Cereal price hike of 50% brings to an end three-year downward trend

CEREAL prices have shot up by 50% in recent months ending a three-year downward trend.

This represents a huge boost to grain growers who will get paid substantially more for their grain.

The downside is the price increases are expected to hit a wide range of food products, dependent on grain. Poorer crop returns, bad weather including serious droughts in Russia and elsewhere have hit grain supplies.

Speculation is also a factor, but supply and demand has been the key to the sharp price rise in the past few months, said John Kelly othe Dublin-based Delta Index.

This year was “notable in that the three-year constant downward trend for cereals prices was finally shattered giving growers and the cereals trade a well-deserved boost to their pockets,” he said.

Farmers looking to 2011 face uncertainty as this dramatic price shift has led to increased volatility. “The question that growers are now addressing is what price they expect to achieve for next year’s harvest?”
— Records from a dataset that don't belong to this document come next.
/-! ## Order (R52, R53) -/

theorem ulidValue_injective {a b : Ulid} (h : ulidValue a = ulidValue b) : a = b := by
  rw [← BitPacker.ulidOf_ulidValue a, h, BitPacker.ulidOf_ulidValue]

theorem ulidLt_iff_value_lt (a b : Ulid) : ulidLt a b ↔ ulidValue a < ulidValue b := by
  rw [ulidLt, BitVec.lt_def, BitVec.lt_def, BitVec.lt_def, ← BitVec.toNat_inj, BitPacker.toNat_ulidValue,
    BitPacker.toNat_ulidValue]
  have ha := a.randomness.isLt
  have hb := b.randomness.isLt
  omega

/-- The table is increasing, so texts sort as their groups do, and these as the values. -/
theorem lt_iff_lex_encoded (a b : Buf) :
    a < b ↔ List.Lex (· < ·) (cells (encodeResponse a).dout) (cells (encodeResponse b).dout) := by
  rw [cells_encodeResponse, cells_encodeResponse, lt_iff_lex_groups]
  exact (lex_map encLut _ _ encLut_lt_iff (fun _ _ => encLut_injective) _ _).symm

/-- 25 times '0', then 'a'. -/
def endsInLowerA : Text := 0x3030303030303030303030303030303030303030303030303061

/-- 25 times '0', then 'B'. -/
def endsInUpperB : Text := 0x3030303030303030303030303030303030303030303030303042

theorem accepted_endsInLowerA : Accepted 26 endsInLowerA := by unfold Accepted; decide

theorem accepted_endsInUpperB : Accepted 26 endsInUpperB := by unfold Accepted; decide

/-- 'a' comes after 'B' as a code and before it as a symbol. -/
theorem mixed_case_sorts_otherwise : endsInUpperB < endsInLowerA ∧
    (respond (.decode 26 endsInLowerA)).dout < (respond (.decode 26 endsInUpperB)).dout := by decide

/-! ## The obligations -/

/-- Settles O8: 32 entries, evaluated, and the law of the codes' order. -/
theorem encoderTableIsTheAlphabetInCodeOrder : Obligations.EncoderTableIsTheAlphabetInCodeOrder :=
  ⟨by decide, fun v w => (encLut_lt_iff v w).mpr⟩

/-- Settles O9: the two tables against each other; the count of the valid codes and the ten rejected ones, evaluated. -/
theorem decoderTableInvertsTheEncoderTable : Obligations.DecoderTableInvertsTheEncoderTable :=
  ⟨decLut_encLut, fun _ => decLut_lower_twin, fun _ => decLut_outside_alphabet, fun _ => decLut_of_invalid, by decide,
    by decide, fun _ => decLut_control_or_high⟩

/-- Settles O15: a group is a slice of the value, the first one with two zeros above it. -/
theorem groupsCutTheValueInFives : Obligations.GroupsCutTheValueInFives :=
  ⟨fun v _ hi => toNat_group_shift v hi, fun v => ⟨group_zero_le v, group_zero v⟩, fun v i _ _ => group_eq_slice v i⟩

/-- Settles O16: the boundary of the fields is a boundary of groups. -/
theorem noCharacterMixesTheTwoFields : Obligations.NoCharacterMixesTheTwoFields :=
  fun u => ⟨fun _ hi => group_timestamp u hi, fun _ hi => group_randomness u hi⟩

/-- Settles O18: decoding undoes encoding, and a first cell of an encoded text is at most '7'. -/
theorem encoderIsInjectiveAndNotOnto : Obligations.EncoderIsInjectiveAndNotOnto := by
  refine ⟨fun a b hne heq => hne ?_, fun t hfirst b heq => ?_⟩
  · have hbuf : textBuf (encodeResponse a).dout = textBuf (encodeResponse b).dout := congrArg textBuf heq
    rwa [textBuf_encodeResponse, textBuf_encodeResponse] at hbuf
  · have hle : cell t 0 ≤ 0x37#8 := heq ▸ Base32Encoder.cell_zero_encodeResponse_le b
    exact absurd (BitVec.le_trans hfirst hle) (by decide)

/-- Settles O21: the number a text spells fits 128 bits when its first value is at most 7. -/
theorem decodedValueIsTheNumberSpelled : Obligations.DecodedValueIsTheNumberSpelled := by
  intro len t h
  obtain ⟨-, -, hf⟩ := (accepted_iff len t).mp h
  have hresponse : respond (.decode len t) = ⟨.ok, (textBuf t).setWidth 208⟩ := decodeTextResponse_of_accepted h
  rw [hresponse]
  exact ⟨rfl, (BitVec.toNat_setWidth_of_le (by omega)).trans (toNat_textBuf_eq_sum hf)⟩

/-- Settles O26: the accepted set is what passes the three checks. -/
theorem decodeAcceptsExactlyTheAcceptedSet : Obligations.DecodeAcceptsExactlyTheAcceptedSet := decode_status_eq_ok_iff

/-- Settles O27: 8 codes for the first cell, 54 for each of the other 25. -/
theorem acceptedTextsAreCounted : Obligations.AcceptedTextsAreCounted := by
  unfold Obligations.AcceptedTextsAreCounted
  rw [Nat.card_congr acceptedEquivCodes, Nat.card_pi, Fin.prod_univ_succ, card_allowed_first,
    Finset.prod_congr rfl fun i _ => card_allowed_later i, Finset.prod_const, Finset.card_univ, Fintype.card_fin]

/-- Settles O28: the checks and the buffer read the cells through `DEC_LUT`, which takes both cases alike. -/
theorem decodeDoesNotSeeCase : Obligations.DecodeDoesNotSeeCase := decodeTextResponse_canonicalText

/-- Settles O33: the value is the number of the two fields, and the bytes are its digits in base 256. -/
theorem orderOfFieldsValueAndBytesIsOne : Obligations.OrderOfFieldsValueAndBytesIsOne := by
  refine fun a b => ⟨ulidLt_iff_value_lt a b, lt_iff_lex_bufBytes _ _, ?_, congrArg ulidValue, ulidValue_injective⟩
  rw [← Ulid.mk.injEq]

/-- Settles O34: encoded texts sort as their groups; "0…0a" and "0…0B" sort against their values. -/
theorem textOrderIsValueOrder : Obligations.TextOrderIsValueOrder := by
  obtain ⟨htext, hvalue⟩ := mixed_case_sorts_otherwise
  refine ⟨fun a b => ⟨?_, lt_iff_lex_encoded a b⟩,
    endsInLowerA, endsInUpperB, accepted_endsInLowerA, accepted_endsInUpperB, htext, hvalue⟩
  exact (lt_iff_lex_encoded a b).trans (lt_iff_lex_cells _ _).symm

end Sys2Proof.TextForm
end

section
/-! PROOFS. What a request word is answered, whatever its operands (R37, R57, R61). -/

namespace Sys2Proof.Transactions

open Sys2Proof.Machine

/-- Settles O13: the fields of the buffer are narrower than their wires, and `PACK` of the fields is the value. -/
theorem unpackResultIsAlwaysInRange : Obligations.UnpackResultIsAlwaysInRange := by
  intro l l' d
  have hunpack : transact (joinRequest 0b01#2 l d) = unpackResponse (bufIn d) :=
    congrArg respond (Encoding.decodeRequest_join_unpack l d)
  rw [hunpack]
  refine ⟨?_, ?_, ?_⟩
  · exact (BitPacker.slice_timestamp_wires _ (k := 48) (by omega)).trans (Laws.slice_past _ (by omega))
  · exact (BitPacker.slice_randomness_wires _ (by omega)).trans (Laws.slice_past _ (by omega))
  · have hpack := Contracts.respond_pack_fields (ulidOf (bufIn d))
    rw [BitPacker.ulidValue_ulidOf] at hpack
    rw [transact, Encoding.decodeRequest_join_pack, BitPacker.tsIn_unpackResponse, BitPacker.rndIn_unpackResponse]
    exact hpack

/-- Settles O31: the statuses operation by operation; the block keeps nothing of a request. -/
theorem failuresCarryNothingAndLeaveNothing : Obligations.FailuresCarryNothingAndLeaveNothing := by
  refine fun w => ⟨Exceptions.transact_dout_of_error w, fun hop => ?_, fun hop => ?_, fun hop => ?_,
    fun _ t i _ => BitPacker.exec_of_respond rfl t⟩
  · rw [transact, decodeRequest_pack hop]
    exact Exceptions.pack_status_cases _ _
  · obtain hop | hop := hop
    · rw [transact, decodeRequest_unpack hop]
      rfl
    · rw [transact, decodeRequest_encode hop]
      rfl
  · rw [transact, decodeRequest_decode hop]
    exact Exceptions.decode_status_ne_rangeError _ _

end Sys2Proof.Transactions
end

section
/-! PROOFS. The host's scripts: a run line by line and where it ends (R31, R78), the static check (R31), and the
pseudo-operations (R32, R54). -/

namespace Sys2Proof.Scripts

open Sys2Proof.Laws Sys2Proof.Machine

/-! ## A run, line by line (R31) -/

@[simp] theorem consTransaction_requests (w : ReqWord) (r : Response) (run : ScriptRun) :
    (consTransaction w r run).requests = w :: run.requests := rfl
@[simp] theorem consTransaction_responses (w : ReqWord) (r : Response) (run : ScriptRun) :
    (consTransaction w r run).responses = r :: run.responses := rfl
@[simp] theorem consTransaction_bindings (w : ReqWord) (r : Response) (run : ScriptRun) :
    (consTransaction w r run).bindings = run.bindings := rfl
@[simp] theorem consTransaction_outcome (w : ReqWord) (r : Response) (run : ScriptRun) :
    (consTransaction w r run).outcome = run.outcome := rfl

section Runs

variable {ρ : ScriptEnv} {l : CoreLine} {i : Instr} (ls : List CoreLine)

theorem runLines_script_error (h : lineRequest ρ l = none) : runLines ρ (l :: ls) = ⟨[], [], ρ, .scriptError⟩ := by
  simp only [runLines, h]

theorem runLines_ok (h : lineRequest ρ l = some i) (hok : (respond i).status = .ok) :
    runLines ρ (l :: ls) =
      consTransaction (encodeRequest i) (respond i) (runLines (bindResults l (respond i).dout ρ) ls) := by
  simp only [runLines, h, Encoding.transact_encodeRequest, if_pos hok]

theorem runLines_stopped (h : lineRequest ρ l = some i) (herr : (respond i).status ≠ .ok) :
    runLines ρ (l :: ls) = ⟨[encodeRequest i], [respond i], ρ, .stopped (respond i).status⟩ := by
  simp only [runLines, h, Encoding.transact_encodeRequest, if_neg herr]

/-- Two runs end in the same way with the same bindings. -/
def SameEnd (run run' : ScriptRun) : Prop := run.outcome = run'.outcome ∧ run.bindings = run'.bindings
Traditionally growers have either taken a spot price at harvest and/or done forward contacts with merchant’s months in advance of harvest. Those are risky options and can lead to poor prices relative to overall annual market highs.

A new way to manage this risk is to trade cereal futures with Delta Index, he said. Farmers can use the on-line system to hedge against the risk of a fall in the value of their 2011 crop or their actual crop for this year, while still benefiting from any potential price increases.

Cereal growers in the USA, Britain, France, Canada and Australia, make extensive use of this as a means of protecting their crop incomes, he said.

Kelly claims the facility means clients can hold a position (or hedge the value of their grain) for up to 14 months while only paying for the spread on the futures contract.